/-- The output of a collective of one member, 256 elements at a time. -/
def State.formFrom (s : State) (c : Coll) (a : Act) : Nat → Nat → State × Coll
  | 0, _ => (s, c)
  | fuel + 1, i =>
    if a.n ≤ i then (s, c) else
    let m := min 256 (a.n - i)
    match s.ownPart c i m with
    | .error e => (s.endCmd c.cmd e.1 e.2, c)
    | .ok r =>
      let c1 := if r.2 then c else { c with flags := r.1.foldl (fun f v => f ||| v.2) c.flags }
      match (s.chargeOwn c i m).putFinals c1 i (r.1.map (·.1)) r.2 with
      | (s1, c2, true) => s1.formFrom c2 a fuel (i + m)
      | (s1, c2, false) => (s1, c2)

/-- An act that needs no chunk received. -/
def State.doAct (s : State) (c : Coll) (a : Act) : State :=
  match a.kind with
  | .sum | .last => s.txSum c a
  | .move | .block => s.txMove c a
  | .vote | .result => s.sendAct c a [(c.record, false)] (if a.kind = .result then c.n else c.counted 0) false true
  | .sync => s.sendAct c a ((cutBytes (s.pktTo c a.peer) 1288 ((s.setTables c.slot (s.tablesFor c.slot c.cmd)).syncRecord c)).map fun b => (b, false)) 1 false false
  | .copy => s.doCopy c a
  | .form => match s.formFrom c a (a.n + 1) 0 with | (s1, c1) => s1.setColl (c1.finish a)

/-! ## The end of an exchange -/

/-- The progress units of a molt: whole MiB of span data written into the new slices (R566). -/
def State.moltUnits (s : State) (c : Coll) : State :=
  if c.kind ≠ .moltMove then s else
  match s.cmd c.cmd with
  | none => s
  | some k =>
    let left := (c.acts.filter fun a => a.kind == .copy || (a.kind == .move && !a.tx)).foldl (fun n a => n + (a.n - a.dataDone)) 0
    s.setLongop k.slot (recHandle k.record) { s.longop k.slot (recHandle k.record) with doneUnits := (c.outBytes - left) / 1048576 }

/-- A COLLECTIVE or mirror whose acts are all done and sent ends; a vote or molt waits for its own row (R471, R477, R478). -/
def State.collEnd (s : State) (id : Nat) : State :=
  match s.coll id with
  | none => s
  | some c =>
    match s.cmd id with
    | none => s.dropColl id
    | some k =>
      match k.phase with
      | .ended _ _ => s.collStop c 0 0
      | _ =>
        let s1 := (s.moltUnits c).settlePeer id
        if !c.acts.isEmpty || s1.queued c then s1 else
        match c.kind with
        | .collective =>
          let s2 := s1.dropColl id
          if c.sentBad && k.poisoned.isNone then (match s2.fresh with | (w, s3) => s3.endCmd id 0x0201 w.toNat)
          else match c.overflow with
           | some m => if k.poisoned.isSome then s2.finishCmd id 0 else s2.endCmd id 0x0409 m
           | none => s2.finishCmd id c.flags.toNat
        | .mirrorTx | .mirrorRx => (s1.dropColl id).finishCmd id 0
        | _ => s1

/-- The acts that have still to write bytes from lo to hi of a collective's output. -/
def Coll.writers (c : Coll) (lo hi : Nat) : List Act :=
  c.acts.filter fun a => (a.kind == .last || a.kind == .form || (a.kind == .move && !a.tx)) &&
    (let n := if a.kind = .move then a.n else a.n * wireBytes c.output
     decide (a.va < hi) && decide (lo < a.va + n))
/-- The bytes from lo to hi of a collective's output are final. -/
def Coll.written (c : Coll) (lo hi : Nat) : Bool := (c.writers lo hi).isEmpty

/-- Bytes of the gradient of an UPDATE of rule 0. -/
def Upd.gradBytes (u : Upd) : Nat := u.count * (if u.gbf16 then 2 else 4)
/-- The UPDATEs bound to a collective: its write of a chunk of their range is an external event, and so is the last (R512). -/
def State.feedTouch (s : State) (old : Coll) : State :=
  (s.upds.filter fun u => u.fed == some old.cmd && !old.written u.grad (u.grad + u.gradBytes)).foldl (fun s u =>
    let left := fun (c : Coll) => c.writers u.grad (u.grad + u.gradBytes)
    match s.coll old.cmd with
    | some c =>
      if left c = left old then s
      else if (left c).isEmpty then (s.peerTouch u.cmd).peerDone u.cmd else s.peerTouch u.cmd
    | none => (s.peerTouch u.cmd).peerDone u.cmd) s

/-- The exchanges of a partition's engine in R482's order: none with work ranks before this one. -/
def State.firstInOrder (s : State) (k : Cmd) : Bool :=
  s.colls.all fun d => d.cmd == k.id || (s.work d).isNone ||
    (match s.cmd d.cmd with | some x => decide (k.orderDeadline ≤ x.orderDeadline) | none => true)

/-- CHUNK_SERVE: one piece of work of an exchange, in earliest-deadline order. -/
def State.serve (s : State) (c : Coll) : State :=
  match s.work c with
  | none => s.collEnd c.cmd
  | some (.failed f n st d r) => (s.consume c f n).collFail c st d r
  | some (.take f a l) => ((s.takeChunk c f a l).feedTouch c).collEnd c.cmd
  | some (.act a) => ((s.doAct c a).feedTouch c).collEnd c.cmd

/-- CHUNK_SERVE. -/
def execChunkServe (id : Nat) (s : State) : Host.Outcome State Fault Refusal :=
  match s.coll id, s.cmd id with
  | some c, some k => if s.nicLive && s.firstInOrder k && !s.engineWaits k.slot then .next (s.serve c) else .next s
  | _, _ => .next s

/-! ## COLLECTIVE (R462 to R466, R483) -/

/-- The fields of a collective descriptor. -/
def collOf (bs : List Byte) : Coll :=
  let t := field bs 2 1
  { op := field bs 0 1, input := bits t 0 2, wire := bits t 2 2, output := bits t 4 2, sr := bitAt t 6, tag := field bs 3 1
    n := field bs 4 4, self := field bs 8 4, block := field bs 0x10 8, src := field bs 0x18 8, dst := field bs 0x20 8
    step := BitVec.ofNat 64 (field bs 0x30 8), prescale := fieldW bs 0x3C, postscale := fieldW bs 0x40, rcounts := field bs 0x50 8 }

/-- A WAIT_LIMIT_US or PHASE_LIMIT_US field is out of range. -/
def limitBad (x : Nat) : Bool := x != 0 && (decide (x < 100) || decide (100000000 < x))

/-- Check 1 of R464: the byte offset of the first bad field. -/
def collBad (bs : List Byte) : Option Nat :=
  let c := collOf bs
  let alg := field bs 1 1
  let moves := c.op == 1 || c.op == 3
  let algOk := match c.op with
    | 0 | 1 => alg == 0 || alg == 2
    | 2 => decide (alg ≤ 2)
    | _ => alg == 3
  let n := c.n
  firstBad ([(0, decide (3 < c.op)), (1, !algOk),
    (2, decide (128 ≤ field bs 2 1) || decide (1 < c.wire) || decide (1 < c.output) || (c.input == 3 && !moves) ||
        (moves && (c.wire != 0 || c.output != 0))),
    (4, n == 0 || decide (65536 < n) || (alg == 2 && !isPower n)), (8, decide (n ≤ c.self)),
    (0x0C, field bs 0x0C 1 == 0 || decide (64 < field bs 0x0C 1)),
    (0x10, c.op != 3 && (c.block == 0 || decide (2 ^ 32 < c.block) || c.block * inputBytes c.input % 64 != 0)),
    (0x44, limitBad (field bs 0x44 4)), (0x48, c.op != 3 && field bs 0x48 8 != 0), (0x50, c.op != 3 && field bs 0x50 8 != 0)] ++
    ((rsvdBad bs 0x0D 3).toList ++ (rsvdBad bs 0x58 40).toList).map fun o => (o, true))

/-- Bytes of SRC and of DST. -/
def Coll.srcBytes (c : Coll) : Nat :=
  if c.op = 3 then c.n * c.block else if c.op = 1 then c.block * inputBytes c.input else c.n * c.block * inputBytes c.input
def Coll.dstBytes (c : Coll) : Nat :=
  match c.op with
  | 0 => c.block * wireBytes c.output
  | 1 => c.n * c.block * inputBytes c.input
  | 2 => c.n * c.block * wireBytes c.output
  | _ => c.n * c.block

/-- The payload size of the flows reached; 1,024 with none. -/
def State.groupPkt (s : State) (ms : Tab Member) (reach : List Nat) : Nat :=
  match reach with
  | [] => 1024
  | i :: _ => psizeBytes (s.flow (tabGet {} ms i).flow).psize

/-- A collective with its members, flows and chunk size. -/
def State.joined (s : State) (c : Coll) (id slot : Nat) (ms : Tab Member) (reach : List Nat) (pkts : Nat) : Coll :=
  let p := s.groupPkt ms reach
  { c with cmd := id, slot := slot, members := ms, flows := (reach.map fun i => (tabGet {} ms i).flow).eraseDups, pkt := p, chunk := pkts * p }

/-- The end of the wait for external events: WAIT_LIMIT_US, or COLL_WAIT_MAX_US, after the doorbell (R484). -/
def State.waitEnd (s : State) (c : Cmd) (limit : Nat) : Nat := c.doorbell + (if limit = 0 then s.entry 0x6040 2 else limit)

## Instructions to follow
Repeat word for word each line from the one with "chunk size. -/" to the end of the records above, inclusive.

## Finished task
/-- A collective with its members, flows and chunk size. -/
def State.joined (s : State) (c : Coll) (id slot : Nat) (ms : Tab Member) (reach : List Nat) (pkts : Nat) : Coll :=
  let p := s.groupPkt ms reach
  { c with cmd := id, slot := slot, members := ms, flows := (reach.map fun i => (tabGet {} ms i).flow).eraseDups, pkt := p, chunk := pkts * p }

/-- The end of the wait for external events: WAIT_LIMIT_US, or COLL_WAIT_MAX_US, after the doorbell (R484). -/
def State.waitEnd (s : State) (c : Cmd) (limit : Nat) : Nat := c.doorbell + (if limit = 0 then s.entry 0x6040 2 else limit)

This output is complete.